» **Records for the task**
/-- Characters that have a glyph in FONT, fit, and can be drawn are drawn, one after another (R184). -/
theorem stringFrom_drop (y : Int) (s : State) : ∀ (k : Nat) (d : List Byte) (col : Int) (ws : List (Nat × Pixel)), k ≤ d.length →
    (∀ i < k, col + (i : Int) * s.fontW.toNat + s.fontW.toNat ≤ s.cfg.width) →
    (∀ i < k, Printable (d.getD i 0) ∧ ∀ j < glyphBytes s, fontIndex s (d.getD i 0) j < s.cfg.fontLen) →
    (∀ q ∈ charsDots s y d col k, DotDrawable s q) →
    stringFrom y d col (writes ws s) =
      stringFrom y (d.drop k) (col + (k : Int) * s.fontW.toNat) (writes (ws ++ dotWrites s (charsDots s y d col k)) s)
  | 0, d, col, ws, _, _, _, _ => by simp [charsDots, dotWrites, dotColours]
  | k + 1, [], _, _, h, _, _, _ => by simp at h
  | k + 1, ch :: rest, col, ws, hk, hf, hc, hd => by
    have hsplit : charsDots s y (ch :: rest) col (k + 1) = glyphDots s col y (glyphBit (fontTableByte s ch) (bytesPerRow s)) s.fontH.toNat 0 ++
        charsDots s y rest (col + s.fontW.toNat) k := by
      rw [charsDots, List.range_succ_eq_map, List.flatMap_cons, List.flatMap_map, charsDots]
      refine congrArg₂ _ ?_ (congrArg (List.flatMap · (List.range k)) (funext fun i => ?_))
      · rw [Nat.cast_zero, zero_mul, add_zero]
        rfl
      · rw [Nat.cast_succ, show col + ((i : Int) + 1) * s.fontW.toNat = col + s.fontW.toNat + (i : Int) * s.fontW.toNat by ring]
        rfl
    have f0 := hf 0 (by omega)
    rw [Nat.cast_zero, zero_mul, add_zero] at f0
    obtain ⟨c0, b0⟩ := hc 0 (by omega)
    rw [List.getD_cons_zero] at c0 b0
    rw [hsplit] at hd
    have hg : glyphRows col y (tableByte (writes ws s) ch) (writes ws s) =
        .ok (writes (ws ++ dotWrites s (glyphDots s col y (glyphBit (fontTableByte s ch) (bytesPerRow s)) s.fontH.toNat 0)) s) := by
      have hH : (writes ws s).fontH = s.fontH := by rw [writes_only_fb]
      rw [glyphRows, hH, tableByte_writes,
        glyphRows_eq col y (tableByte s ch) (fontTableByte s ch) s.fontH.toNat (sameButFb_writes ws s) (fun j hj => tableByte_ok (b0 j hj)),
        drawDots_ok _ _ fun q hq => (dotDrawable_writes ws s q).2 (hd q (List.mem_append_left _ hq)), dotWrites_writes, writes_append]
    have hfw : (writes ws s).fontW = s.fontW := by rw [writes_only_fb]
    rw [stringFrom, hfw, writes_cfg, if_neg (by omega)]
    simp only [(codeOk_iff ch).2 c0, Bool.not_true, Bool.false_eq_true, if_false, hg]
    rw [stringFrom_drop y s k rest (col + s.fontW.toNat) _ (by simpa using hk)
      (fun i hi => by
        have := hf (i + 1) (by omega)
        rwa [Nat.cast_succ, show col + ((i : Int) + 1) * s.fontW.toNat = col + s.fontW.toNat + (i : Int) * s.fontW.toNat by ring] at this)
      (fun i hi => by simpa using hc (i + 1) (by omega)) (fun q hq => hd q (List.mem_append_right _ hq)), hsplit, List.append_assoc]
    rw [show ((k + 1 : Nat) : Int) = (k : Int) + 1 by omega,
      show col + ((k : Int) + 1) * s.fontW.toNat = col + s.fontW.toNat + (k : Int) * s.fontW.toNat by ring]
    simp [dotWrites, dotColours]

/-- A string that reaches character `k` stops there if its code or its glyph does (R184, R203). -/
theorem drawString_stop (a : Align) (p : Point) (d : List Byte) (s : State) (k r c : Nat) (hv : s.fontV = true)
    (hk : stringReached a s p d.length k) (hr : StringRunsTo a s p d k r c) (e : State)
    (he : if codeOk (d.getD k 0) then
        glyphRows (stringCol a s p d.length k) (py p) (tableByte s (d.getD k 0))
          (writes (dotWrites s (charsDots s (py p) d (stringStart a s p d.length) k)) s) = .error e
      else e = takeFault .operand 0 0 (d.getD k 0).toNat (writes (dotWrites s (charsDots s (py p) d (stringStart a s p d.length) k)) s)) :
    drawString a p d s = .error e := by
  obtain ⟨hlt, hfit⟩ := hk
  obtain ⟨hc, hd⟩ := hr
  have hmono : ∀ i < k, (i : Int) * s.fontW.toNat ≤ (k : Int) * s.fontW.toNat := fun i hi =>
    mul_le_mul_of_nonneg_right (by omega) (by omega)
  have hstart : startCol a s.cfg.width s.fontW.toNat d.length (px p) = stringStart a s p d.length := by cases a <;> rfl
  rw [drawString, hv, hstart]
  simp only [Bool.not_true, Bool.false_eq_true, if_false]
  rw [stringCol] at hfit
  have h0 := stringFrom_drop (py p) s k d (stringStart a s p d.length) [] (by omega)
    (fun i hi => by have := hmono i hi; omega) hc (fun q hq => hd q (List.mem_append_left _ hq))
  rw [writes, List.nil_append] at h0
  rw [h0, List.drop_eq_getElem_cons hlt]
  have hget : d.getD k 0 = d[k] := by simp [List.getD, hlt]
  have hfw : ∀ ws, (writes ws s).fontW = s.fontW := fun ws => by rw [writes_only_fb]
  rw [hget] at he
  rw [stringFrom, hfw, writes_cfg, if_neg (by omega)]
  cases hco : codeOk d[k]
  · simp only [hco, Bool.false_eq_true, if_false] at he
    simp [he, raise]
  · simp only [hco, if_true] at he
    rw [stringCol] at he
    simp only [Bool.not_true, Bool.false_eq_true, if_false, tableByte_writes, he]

--

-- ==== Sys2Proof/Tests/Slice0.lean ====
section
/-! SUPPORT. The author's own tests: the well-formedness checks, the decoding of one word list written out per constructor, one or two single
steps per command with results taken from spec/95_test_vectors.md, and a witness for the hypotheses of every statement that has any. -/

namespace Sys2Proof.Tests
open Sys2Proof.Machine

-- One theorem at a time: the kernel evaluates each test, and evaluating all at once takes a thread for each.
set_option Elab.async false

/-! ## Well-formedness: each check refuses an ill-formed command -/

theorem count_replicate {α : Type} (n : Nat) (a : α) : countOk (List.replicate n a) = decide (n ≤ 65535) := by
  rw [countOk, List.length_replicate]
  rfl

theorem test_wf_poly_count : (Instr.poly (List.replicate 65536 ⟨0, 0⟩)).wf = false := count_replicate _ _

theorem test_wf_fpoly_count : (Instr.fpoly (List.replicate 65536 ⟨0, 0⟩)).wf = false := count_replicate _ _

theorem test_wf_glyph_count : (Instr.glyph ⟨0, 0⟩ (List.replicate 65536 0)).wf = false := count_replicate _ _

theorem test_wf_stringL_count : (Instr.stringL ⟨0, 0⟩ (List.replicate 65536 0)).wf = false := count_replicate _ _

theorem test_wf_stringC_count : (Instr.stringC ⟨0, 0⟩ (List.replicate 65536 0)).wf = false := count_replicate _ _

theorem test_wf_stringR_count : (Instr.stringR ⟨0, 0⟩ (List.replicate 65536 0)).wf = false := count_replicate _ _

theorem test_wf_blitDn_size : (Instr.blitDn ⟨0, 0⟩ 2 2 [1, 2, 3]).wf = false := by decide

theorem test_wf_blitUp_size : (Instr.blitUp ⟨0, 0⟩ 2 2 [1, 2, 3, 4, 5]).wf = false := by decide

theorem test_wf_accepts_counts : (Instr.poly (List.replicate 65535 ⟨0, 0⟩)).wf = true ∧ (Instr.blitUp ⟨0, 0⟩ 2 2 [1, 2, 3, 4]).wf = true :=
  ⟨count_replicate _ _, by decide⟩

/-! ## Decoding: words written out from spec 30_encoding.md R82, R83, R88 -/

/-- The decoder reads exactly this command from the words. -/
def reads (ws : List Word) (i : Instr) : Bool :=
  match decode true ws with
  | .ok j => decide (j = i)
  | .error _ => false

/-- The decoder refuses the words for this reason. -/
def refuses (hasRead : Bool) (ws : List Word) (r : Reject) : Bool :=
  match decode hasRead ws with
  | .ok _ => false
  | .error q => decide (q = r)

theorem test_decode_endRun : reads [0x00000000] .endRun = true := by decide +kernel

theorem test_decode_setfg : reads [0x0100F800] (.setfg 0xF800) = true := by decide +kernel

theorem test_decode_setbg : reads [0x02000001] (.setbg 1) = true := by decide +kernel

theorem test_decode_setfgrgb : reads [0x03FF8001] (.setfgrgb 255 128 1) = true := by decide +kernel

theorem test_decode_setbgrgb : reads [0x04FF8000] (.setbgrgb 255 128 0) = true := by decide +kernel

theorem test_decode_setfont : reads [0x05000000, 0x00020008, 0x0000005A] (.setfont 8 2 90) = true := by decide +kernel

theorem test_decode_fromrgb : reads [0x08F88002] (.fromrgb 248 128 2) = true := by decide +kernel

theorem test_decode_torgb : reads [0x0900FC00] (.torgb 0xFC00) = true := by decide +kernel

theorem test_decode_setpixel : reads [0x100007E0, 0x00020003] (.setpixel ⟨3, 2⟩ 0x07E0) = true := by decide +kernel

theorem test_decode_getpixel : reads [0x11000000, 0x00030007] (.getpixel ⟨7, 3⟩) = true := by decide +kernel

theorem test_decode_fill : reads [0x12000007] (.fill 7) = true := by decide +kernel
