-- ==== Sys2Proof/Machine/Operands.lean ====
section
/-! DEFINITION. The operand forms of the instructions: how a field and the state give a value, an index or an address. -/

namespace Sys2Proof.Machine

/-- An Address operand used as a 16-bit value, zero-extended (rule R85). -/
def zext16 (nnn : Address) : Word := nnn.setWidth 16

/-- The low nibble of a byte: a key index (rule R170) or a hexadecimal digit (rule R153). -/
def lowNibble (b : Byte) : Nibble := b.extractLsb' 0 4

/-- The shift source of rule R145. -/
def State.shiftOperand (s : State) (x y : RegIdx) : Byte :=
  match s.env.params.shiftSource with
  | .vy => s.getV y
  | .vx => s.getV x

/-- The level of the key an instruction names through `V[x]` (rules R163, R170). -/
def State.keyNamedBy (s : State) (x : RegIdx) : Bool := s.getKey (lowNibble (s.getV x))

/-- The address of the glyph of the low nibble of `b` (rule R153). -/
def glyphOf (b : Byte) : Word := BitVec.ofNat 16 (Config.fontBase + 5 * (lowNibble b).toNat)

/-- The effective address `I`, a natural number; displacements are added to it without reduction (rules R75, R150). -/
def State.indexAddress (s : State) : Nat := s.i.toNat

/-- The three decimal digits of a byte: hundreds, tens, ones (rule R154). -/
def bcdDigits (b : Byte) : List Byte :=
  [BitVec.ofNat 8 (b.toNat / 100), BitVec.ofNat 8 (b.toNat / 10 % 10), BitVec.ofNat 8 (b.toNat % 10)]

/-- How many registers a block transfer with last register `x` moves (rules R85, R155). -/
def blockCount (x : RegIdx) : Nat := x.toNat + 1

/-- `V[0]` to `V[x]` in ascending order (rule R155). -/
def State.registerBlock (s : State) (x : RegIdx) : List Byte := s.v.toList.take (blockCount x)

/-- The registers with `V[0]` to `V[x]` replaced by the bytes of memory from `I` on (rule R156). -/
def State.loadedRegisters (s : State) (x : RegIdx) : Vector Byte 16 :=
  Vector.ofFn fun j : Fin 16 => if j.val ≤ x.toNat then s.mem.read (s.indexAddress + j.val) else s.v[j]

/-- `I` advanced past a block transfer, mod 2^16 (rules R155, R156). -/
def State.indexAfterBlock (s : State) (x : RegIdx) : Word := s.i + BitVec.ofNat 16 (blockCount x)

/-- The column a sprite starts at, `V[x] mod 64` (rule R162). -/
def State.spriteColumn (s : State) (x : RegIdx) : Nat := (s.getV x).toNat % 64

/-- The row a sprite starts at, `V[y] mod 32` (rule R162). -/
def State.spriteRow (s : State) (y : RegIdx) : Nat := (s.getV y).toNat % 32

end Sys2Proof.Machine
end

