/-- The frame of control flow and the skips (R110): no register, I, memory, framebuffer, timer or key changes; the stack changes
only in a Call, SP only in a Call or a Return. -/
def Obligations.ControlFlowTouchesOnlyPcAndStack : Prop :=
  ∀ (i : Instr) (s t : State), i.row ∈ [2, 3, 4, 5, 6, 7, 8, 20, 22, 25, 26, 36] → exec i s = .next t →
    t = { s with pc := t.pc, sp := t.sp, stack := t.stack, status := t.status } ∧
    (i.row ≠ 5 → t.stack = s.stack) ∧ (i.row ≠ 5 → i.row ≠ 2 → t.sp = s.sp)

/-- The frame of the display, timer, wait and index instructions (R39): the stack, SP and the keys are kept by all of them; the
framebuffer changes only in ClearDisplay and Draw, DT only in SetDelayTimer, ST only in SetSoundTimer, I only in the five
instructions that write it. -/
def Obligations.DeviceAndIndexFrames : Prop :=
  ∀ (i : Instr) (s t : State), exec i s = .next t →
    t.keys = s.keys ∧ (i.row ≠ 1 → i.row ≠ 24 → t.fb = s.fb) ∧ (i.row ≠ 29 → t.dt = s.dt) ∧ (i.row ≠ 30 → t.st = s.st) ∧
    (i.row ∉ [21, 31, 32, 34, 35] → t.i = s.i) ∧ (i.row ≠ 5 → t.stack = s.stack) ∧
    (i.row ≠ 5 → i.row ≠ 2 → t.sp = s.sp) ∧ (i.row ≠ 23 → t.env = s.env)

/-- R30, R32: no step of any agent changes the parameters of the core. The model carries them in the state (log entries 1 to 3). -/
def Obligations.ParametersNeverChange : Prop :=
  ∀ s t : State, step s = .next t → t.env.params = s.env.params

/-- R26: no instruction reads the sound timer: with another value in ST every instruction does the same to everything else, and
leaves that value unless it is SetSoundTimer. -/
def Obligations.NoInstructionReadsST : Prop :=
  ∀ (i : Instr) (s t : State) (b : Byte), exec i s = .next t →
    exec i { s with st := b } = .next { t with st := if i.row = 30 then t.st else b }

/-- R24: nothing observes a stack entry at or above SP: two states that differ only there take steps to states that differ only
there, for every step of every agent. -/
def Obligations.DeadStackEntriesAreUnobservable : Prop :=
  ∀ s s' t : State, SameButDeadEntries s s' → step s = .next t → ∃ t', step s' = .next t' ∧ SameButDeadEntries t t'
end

» **Prompt**
The reply should hold only the lines of the listing above starting at the line containing "refine congrArg₂ _" and ending at the line containing "s.fontH.toNat 0)) s) := by", exactly as written.

» **Answer to this problem**
      refine congrArg₂ _ ?_ (congrArg (List.flatMap · (List.range k)) (funext fun i => ?_))
      · rw [Nat.cast_zero, zero_mul, add_zero]
        rfl
      · rw [Nat.cast_succ, show col + ((i : Int) + 1) * s.fontW.toNat = col + s.fontW.toNat + (i : Int) * s.fontW.toNat by ring]
        rfl
    have f0 := hf 0 (by omega)
    rw [Nat.cast_zero, zero_mul, add_zero] at f0
    obtain ⟨c0, b0⟩ := hc 0 (by omega)
    rw [List.getD_cons_zero] at c0 b0
    rw [hsplit] at hd
    have hg : glyphRows col y (tableByte (writes ws s) ch) (writes ws s) =
        .ok (writes (ws ++ dotWrites s (glyphDots s col y (glyphBit (fontTableByte s ch) (bytesPerRow s)) s.fontH.toNat 0)) s) := by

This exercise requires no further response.